9.The patient has used cognitive-enhancing medications (cholinesterase inhibitors, memantine, or over the counter (OTC) medications) within 90 days prior to the Screening/Baseline visit.

10. Other disallowed medications (taken within 30 days before the Screening/Baseline visit and during the study) include anticholinergics, mperidine, dextromethorphan, tramadol, St. John's wort, methadone, cyclobenzaprine, cocaine, ciprofloxacin, or other CYP1A2 inhibitors.

11. Uncontrolled hypertension (systolic blood pressure (BP) > 160mmHg, or diastolic BP > 100 mmHg; US National Institutes of Health Seventh Report of the Joint National Committee criteria).  Hypertensive patients whose BP is controlled with medication to systolic BP <160 mmHg and diastolic BP<100mgHg are eligible.

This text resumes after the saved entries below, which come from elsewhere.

-- ==== Sys2Proof/Laws/PerInstr.lean ====
section
/-! SUPPORT. The form of every command's word, one lemma per constructor (30_encoding.md R66, R67, R72). -/

namespace Sys2Proof.Laws.EncodingForm

/-- The word's opcode is in the opcode map, bits 7:0 are 0, and so is every field the command does not use. -/
def Statement (i : Instr) : Prop :=
  ∃ row, opMap ((encode i).extractLsb' 24 8).toNat = some row ∧ (encode i).extractLsb' 0 8 = 0#8 ∧
    (row.usesRA = false → (encode i).extractLsb' 22 2 = 0#2) ∧
    (row.usesRB = false → (encode i).extractLsb' 20 2 = 0#2) ∧
    (row.usesCI = false → (encode i).extractLsb' 18 2 = 0#2) ∧
    (row.usesW = false → (encode i).extractLsb' 16 2 = 0#2) ∧
    (row.usesF = false → (encode i).extractLsb' 8 8 = 0#8)

/-- A word packed from fields reads back as those fields. -/
theorem packWord_fields (op : BitVec 8) (ra rb ci w : BitVec 2) (f : BitVec 8) :
    (packWord op ra rb ci w f).extractLsb' 24 8 = op ∧ (packWord op ra rb ci w f).extractLsb' 22 2 = ra ∧
    (packWord op ra rb ci w f).extractLsb' 20 2 = rb ∧ (packWord op ra rb ci w f).extractLsb' 18 2 = ci ∧
    (packWord op ra rb ci w f).extractLsb' 16 2 = w ∧ (packWord op ra rb ci w f).extractLsb' 8 8 = f ∧
    (packWord op ra rb ci w f).extractLsb' 0 8 = 0#8 := by
  refine ⟨?_, ?_, ?_, ?_, ?_, ?_, ?_⟩ <;>
    (refine BitVec.eq_of_getLsbD_eq fun i hi => ?_
     simp only [packWord, BitVec.getLsbD_extractLsb', BitVec.getLsbD_append, hi, decide_true, Bool.true_and]
     interval_cases i <;> simp)

/-- The form of a word whose opcode, unlike its other fields, is known. -/
theorem of_packWord {i : Instr} {op : BitVec 8} {ra rb ci w : BitVec 2} {f : BitVec 8} {row : OpRow}
    (hi : encode i = packWord op ra rb ci w f) (hrow : opMap op.toNat = some row)
    (hra : row.usesRA = false → ra = 0#2) (hrb : row.usesRB = false → rb = 0#2)
    (hci : row.usesCI = false → ci = 0#2) (hw : row.usesW = false → w = 0#2)
    (hf : row.usesF = false → f = 0#8) : Statement i := by
  obtain ⟨h1, h2, h3, h4, h5, h6, h7⟩ := packWord_fields op ra rb ci w f
  rw [Statement, hi, h1, h2, h3, h4, h5, h6, h7]
  exact ⟨row, hrow, rfl, hra, hrb, hci, hw, hf⟩

theorem add (ra : Reg) (rb : Reg) (ci : BitVec 2) : Statement (.add ra rb ci) :=
  of_packWord rfl rfl nofun nofun nofun (fun _ => rfl) (fun _ => rfl)

theorem sub (ra : Reg) (rb : Reg) (ci : BitVec 2) : Statement (.sub ra rb ci) :=
  of_packWord rfl rfl nofun nofun nofun (fun _ => rfl) (fun _ => rfl)

theorem and (ra : Reg) (rb : Reg) : Statement (.and ra rb) :=
  of_packWord rfl rfl nofun nofun (fun _ => rfl) (fun _ => rfl) (fun _ => rfl)

theorem or (ra : Reg) (rb : Reg) : Statement (.or ra rb) :=
  of_packWord rfl rfl nofun nofun (fun _ => rfl) (fun _ => rfl) (fun _ => rfl)

theorem xor (ra : Reg) (rb : Reg) : Statement (.xor ra rb) :=
  of_packWord rfl rfl nofun nofun (fun _ => rfl) (fun _ => rfl) (fun _ => rfl)

theorem cmp (ra : Reg) (rb : Reg) : Statement (.cmp ra rb) :=
  of_packWord rfl rfl nofun nofun (fun _ => rfl) (fun _ => rfl) (fun _ => rfl)

theorem shl (ra : Reg) : Statement (.shl ra) :=
  of_packWord rfl rfl nofun (fun _ => rfl) (fun _ => rfl) (fun _ => rfl) (fun _ => rfl)

theorem shr (ra : Reg) : Statement (.shr ra) :=
  of_packWord rfl rfl nofun (fun _ => rfl) (fun _ => rfl) (fun _ => rfl) (fun _ => rfl)

theorem sar (ra : Reg) : Statement (.sar ra) :=
  of_packWord rfl rfl nofun (fun _ => rfl) (fun _ => rfl) (fun _ => rfl) (fun _ => rfl)

theorem muls (ra : Reg) (rb : Reg) : Statement (.muls ra rb) :=
  of_packWord rfl rfl nofun nofun (fun _ => rfl) (fun _ => rfl) (fun _ => rfl)

theorem divs (ra : Reg) (rb : Reg) : Statement (.divs ra rb) :=
  of_packWord rfl rfl nofun nofun (fun _ => rfl) (fun _ => rfl) (fun _ => rfl)

theorem sext (ra : Reg) (w : BitVec 2) : Statement (.sext ra w) :=
  of_packWord rfl rfl nofun (fun _ => rfl) (fun _ => rfl) nofun (fun _ => rfl)

theorem setu8 (ra : Reg) : Statement (.setu8 ra) :=
  of_packWord rfl rfl nofun (fun _ => rfl) (fun _ => rfl) (fun _ => rfl) (fun _ => rfl)

theorem setu16 (ra : Reg) : Statement (.setu16 ra) :=
  of_packWord rfl rfl nofun (fun _ => rfl) (fun _ => rfl) (fun _ => rfl) (fun _ => rfl)

theorem setu32 (ra : Reg) : Statement (.setu32 ra) :=
  of_packWord rfl rfl nofun (fun _ => rfl) (fun _ => rfl) (fun _ => rfl) (fun _ => rfl)

theorem setu64 (ra : Reg) : Statement (.setu64 ra) :=
  of_packWord rfl rfl nofun (fun _ => rfl) (fun _ => rfl) (fun _ => rfl) (fun _ => rfl)

theorem seti8 (ra : Reg) : Statement (.seti8 ra) :=
  of_packWord rfl rfl nofun (fun _ => rfl) (fun _ => rfl) (fun _ => rfl) (fun _ => rfl)

theorem seti16 (ra : Reg) : Statement (.seti16 ra) :=
  of_packWord rfl rfl nofun (fun _ => rfl) (fun _ => rfl) (fun _ => rfl) (fun _ => rfl)

theorem seti32 (ra : Reg) : Statement (.seti32 ra) :=
  of_packWord rfl rfl nofun (fun _ => rfl) (fun _ => rfl) (fun _ => rfl) (fun _ => rfl)

theorem seti64 (ra : Reg) : Statement (.seti64 ra) :=
  of_packWord rfl rfl nofun (fun _ => rfl) (fun _ => rfl) (fun _ => rfl) (fun _ => rfl)

theorem getu8 (ra : Reg) : Statement (.getu8 ra) :=
  of_packWord rfl rfl nofun (fun _ => rfl) (fun _ => rfl) (fun _ => rfl) (fun _ => rfl)

theorem getu16 (ra : Reg) : Statement (.getu16 ra) :=
  of_packWord rfl rfl nofun (fun _ => rfl) (fun _ => rfl) (fun _ => rfl) (fun _ => rfl)

theorem getu32 (ra : Reg) : Statement (.getu32 ra) :=
  of_packWord rfl rfl nofun (fun _ => rfl) (fun _ => rfl) (fun _ => rfl) (fun _ => rfl)

theorem getu64 (ra : Reg) : Statement (.getu64 ra) :=
  of_packWord rfl rfl nofun (fun _ => rfl) (fun _ => rfl) (fun _ => rfl) (fun _ => rfl)

theorem geti8 (ra : Reg) : Statement (.geti8 ra) :=
  of_packWord rfl rfl nofun (fun _ => rfl) (fun _ => rfl) (fun _ => rfl) (fun _ => rfl)

theorem geti16 (ra : Reg) : Statement (.geti16 ra) :=
  of_packWord rfl rfl nofun (fun _ => rfl) (fun _ => rfl) (fun _ => rfl) (fun _ => rfl)

theorem geti32 (ra : Reg) : Statement (.geti32 ra) :=
  of_packWord rfl rfl nofun (fun _ => rfl) (fun _ => rfl) (fun _ => rfl) (fun _ => rfl)

theorem geti64 (ra : Reg) : Statement (.geti64 ra) :=
  of_packWord rfl rfl nofun (fun _ => rfl) (fun _ => rfl) (fun _ => rfl) (fun _ => rfl)

theorem swrd : Statement .swrd :=
  of_packWord rfl rfl (fun _ => rfl) (fun _ => rfl) (fun _ => rfl) (fun _ => rfl) (fun _ => rfl)

theorem setc : Statement .setc :=
  of_packWord rfl rfl (fun _ => rfl) (fun _ => rfl) (fun _ => rfl) (fun _ => rfl) (fun _ => rfl)

theorem clrc : Statement .clrc :=
  of_packWord rfl rfl (fun _ => rfl) (fun _ => rfl) (fun _ => rfl) (fun _ => rfl) (fun _ => rfl)

theorem getc : Statement .getc :=
  of_packWord rfl rfl (fun _ => rfl) (fun _ => rfl) (fun _ => rfl) (fun _ => rfl) (fun _ => rfl)

theorem setv : Statement .setv :=
  of_packWord rfl rfl (fun _ => rfl) (fun _ => rfl) (fun _ => rfl) (fun _ => rfl) (fun _ => rfl)

theorem clrv : Statement .clrv :=
  of_packWord rfl rfl (fun _ => rfl) (fun _ => rfl) (fun _ => rfl) (fun _ => rfl) (fun _ => rfl)

theorem getv : Statement .getv :=
  of_packWord rfl rfl (fun _ => rfl) (fun _ => rfl) (fun _ => rfl) (fun _ => rfl) (fun _ => rfl)

theorem setz : Statement .setz :=
  of_packWord rfl rfl (fun _ => rfl) (fun _ => rfl) (fun _ => rfl) (fun _ => rfl) (fun _ => rfl)

theorem clrz : Statement .clrz :=
  of_packWord rfl rfl (fun _ => rfl) (fun _ => rfl) (fun _ => rfl) (fun _ => rfl) (fun _ => rfl)

theorem getz : Statement .getz :=
  of_packWord rfl rfl (fun _ => rfl) (fun _ => rfl) (fun _ => rfl) (fun _ => rfl) (fun _ => rfl)

theorem setn : Statement .setn :=
  of_packWord rfl rfl (fun _ => rfl) (fun _ => rfl) (fun _ => rfl) (fun _ => rfl) (fun _ => rfl)

theorem clrn : Statement .clrn :=
  of_packWord rfl rfl (fun _ => rfl) (fun _ => rfl) (fun _ => rfl) (fun _ => rfl) (fun _ => rfl)

theorem getn : Statement .getn :=
  of_packWord rfl rfl (fun _ => rfl) (fun _ => rfl) (fun _ => rfl) (fun _ => rfl) (fun _ => rfl)

theorem setid : Statement .setid :=
  of_packWord rfl rfl (fun _ => rfl) (fun _ => rfl) (fun _ => rfl) (fun _ => rfl) (fun _ => rfl)

theorem clrid : Statement .clrid :=
  of_packWord rfl rfl (fun _ => rfl) (fun _ => rfl) (fun _ => rfl) (fun _ => rfl) (fun _ => rfl)

theorem getid : Statement .getid :=
  of_packWord rfl rfl (fun _ => rfl) (fun _ => rfl) (fun _ => rfl) (fun _ => rfl) (fun _ => rfl)

theorem selam : Statement .selam :=
  of_packWord rfl rfl (fun _ => rfl) (fun _ => rfl) (fun _ => rfl) (fun _ => rfl) (fun _ => rfl)

theorem getam : Statement .getam :=
  of_packWord rfl rfl (fun _ => rfl) (fun _ => rfl) (fun _ => rfl) (fun _ => rfl) (fun _ => rfl)

theorem selrs : Statement .selrs :=
  of_packWord rfl rfl (fun _ => rfl) (fun _ => rfl) (fun _ => rfl) (fun _ => rfl) (fun _ => rfl)

theorem getrs : Statement .getrs :=
  of_packWord rfl rfl (fun _ => rfl) (fun _ => rfl) (fun _ => rfl) (fun _ => rfl) (fun _ => rfl)

theorem selps : Statement .selps :=
  of_packWord rfl rfl (fun _ => rfl) (fun _ => rfl) (fun _ => rfl) (fun _ => rfl) (fun _ => rfl)

theorem getps : Statement .getps :=
  of_packWord rfl rfl (fun _ => rfl) (fun _ => rfl) (fun _ => rfl) (fun _ => rfl) (fun _ => rfl)

theorem selcs : Statement .selcs :=
  of_packWord rfl rfl (fun _ => rfl) (fun _ => rfl) (fun _ => rfl) (fun _ => rfl) (fun _ => rfl)

theorem getcs : Statement .getcs :=
  of_packWord rfl rfl (fun _ => rfl) (fun _ => rfl) (fun _ => rfl) (fun _ => rfl) (fun _ => rfl)

theorem selos : Statement .selos :=
  of_packWord rfl rfl (fun _ => rfl) (fun _ => rfl) (fun _ => rfl) (fun _ => rfl) (fun _ => rfl)

theorem getos : Statement .getos :=
  of_packWord rfl rfl (fun _ => rfl) (fun _ => rfl) (fun _ => rfl) (fun _ => rfl) (fun _ => rfl)

theorem selmm : Statement .selmm :=
  of_packWord rfl rfl (fun _ => rfl) (fun _ => rfl) (fun _ => rfl) (fun _ => rfl) (fun _ => rfl)

theorem getmm : Statement .getmm :=
  of_packWord rfl rfl (fun _ => rfl) (fun _ => rfl) (fun _ => rfl) (fun _ => rfl) (fun _ => rfl)

theorem setsys : Statement .setsys :=
  of_packWord rfl rfl (fun _ => rfl) (fun _ => rfl) (fun _ => rfl) (fun _ => rfl) (fun _ => rfl)

theorem getsys : Statement .getsys :=
  of_packWord rfl rfl (fun _ => rfl) (fun _ => rfl) (fun _ => rfl) (fun _ => rfl) (fun _ => rfl)

theorem setusr : Statement .setusr :=
  of_packWord rfl rfl (fun _ => rfl) (fun _ => rfl) (fun _ => rfl) (fun _ => rfl) (fun _ => rfl)

theorem getusr : Statement .getusr :=
  of_packWord rfl rfl (fun _ => rfl) (fun _ => rfl) (fun _ => rfl) (fun _ => rfl) (fun _ => rfl)

theorem rfrd (f : BitVec 8) : Statement (.rfrd f) :=
  of_packWord rfl rfl (fun _ => rfl) (fun _ => rfl) (fun _ => rfl) (fun _ => rfl) nofun

theorem rfwr (f : BitVec 8) : Statement (.rfwr f) :=
  of_packWord rfl rfl (fun _ => rfl) (fun _ => rfl) (fun _ => rfl) (fun _ => rfl) nofun

theorem reset : Statement .reset :=
  of_packWord rfl rfl (fun _ => rfl) (fun _ => rfl) (fun _ => rfl) (fun _ => rfl) (fun _ => rfl)

theorem push8 : Statement .push8 :=
  of_packWord rfl rfl (fun _ => rfl) (fun _ => rfl) (fun _ => rfl) (fun _ => rfl) (fun _ => rfl)

theorem push16 : Statement .push16 :=
  of_packWord rfl rfl (fun _ => rfl) (fun _ => rfl) (fun _ => rfl) (fun _ => rfl) (fun _ => rfl)

theorem push32 : Statement .push32 :=
  of_packWord rfl rfl (fun _ => rfl) (fun _ => rfl) (fun _ => rfl) (fun _ => rfl) (fun _ => rfl)

theorem push64 : Statement .push64 :=
  of_packWord rfl rfl (fun _ => rfl) (fun _ => rfl) (fun _ => rfl) (fun _ => rfl) (fun _ => rfl)

theorem pop8 : Statement .pop8 :=
  of_packWord rfl rfl (fun _ => rfl) (fun _ => rfl) (fun _ => rfl) (fun _ => rfl) (fun _ => rfl)

theorem pop16 : Statement .pop16 :=
  of_packWord rfl rfl (fun _ => rfl) (fun _ => rfl) (fun _ => rfl) (fun _ => rfl) (fun _ => rfl)

theorem pop32 : Statement .pop32 :=
  of_packWord rfl rfl (fun _ => rfl) (fun _ => rfl) (fun _ => rfl) (fun _ => rfl) (fun _ => rfl)

theorem pop64 : Statement .pop64 :=
  of_packWord rfl rfl (fun _ => rfl) (fun _ => rfl) (fun _ => rfl) (fun _ => rfl) (fun _ => rfl)

end Sys2Proof.Laws.EncodingForm
end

12. Moderate to severe dyskinesia (defined by a score of > 1 on Item 33, Part 4 of the UPDRS)

13. Experiencing "wearing off" motor fluctuations (defined by > 0 on Item 39, Part 4 of the UPDRS)

14. Impulse control disorder (ICD) based on the QUIP.

15. Moderate to severe depressive symptoms, defined as a score > 10 on the GDS-15

16. The patient is pregnant or lactating woman or is planning to become pregnant within the next 24 weeks.  (Any woman becoming pregnant during the study will be withdrawn from the study).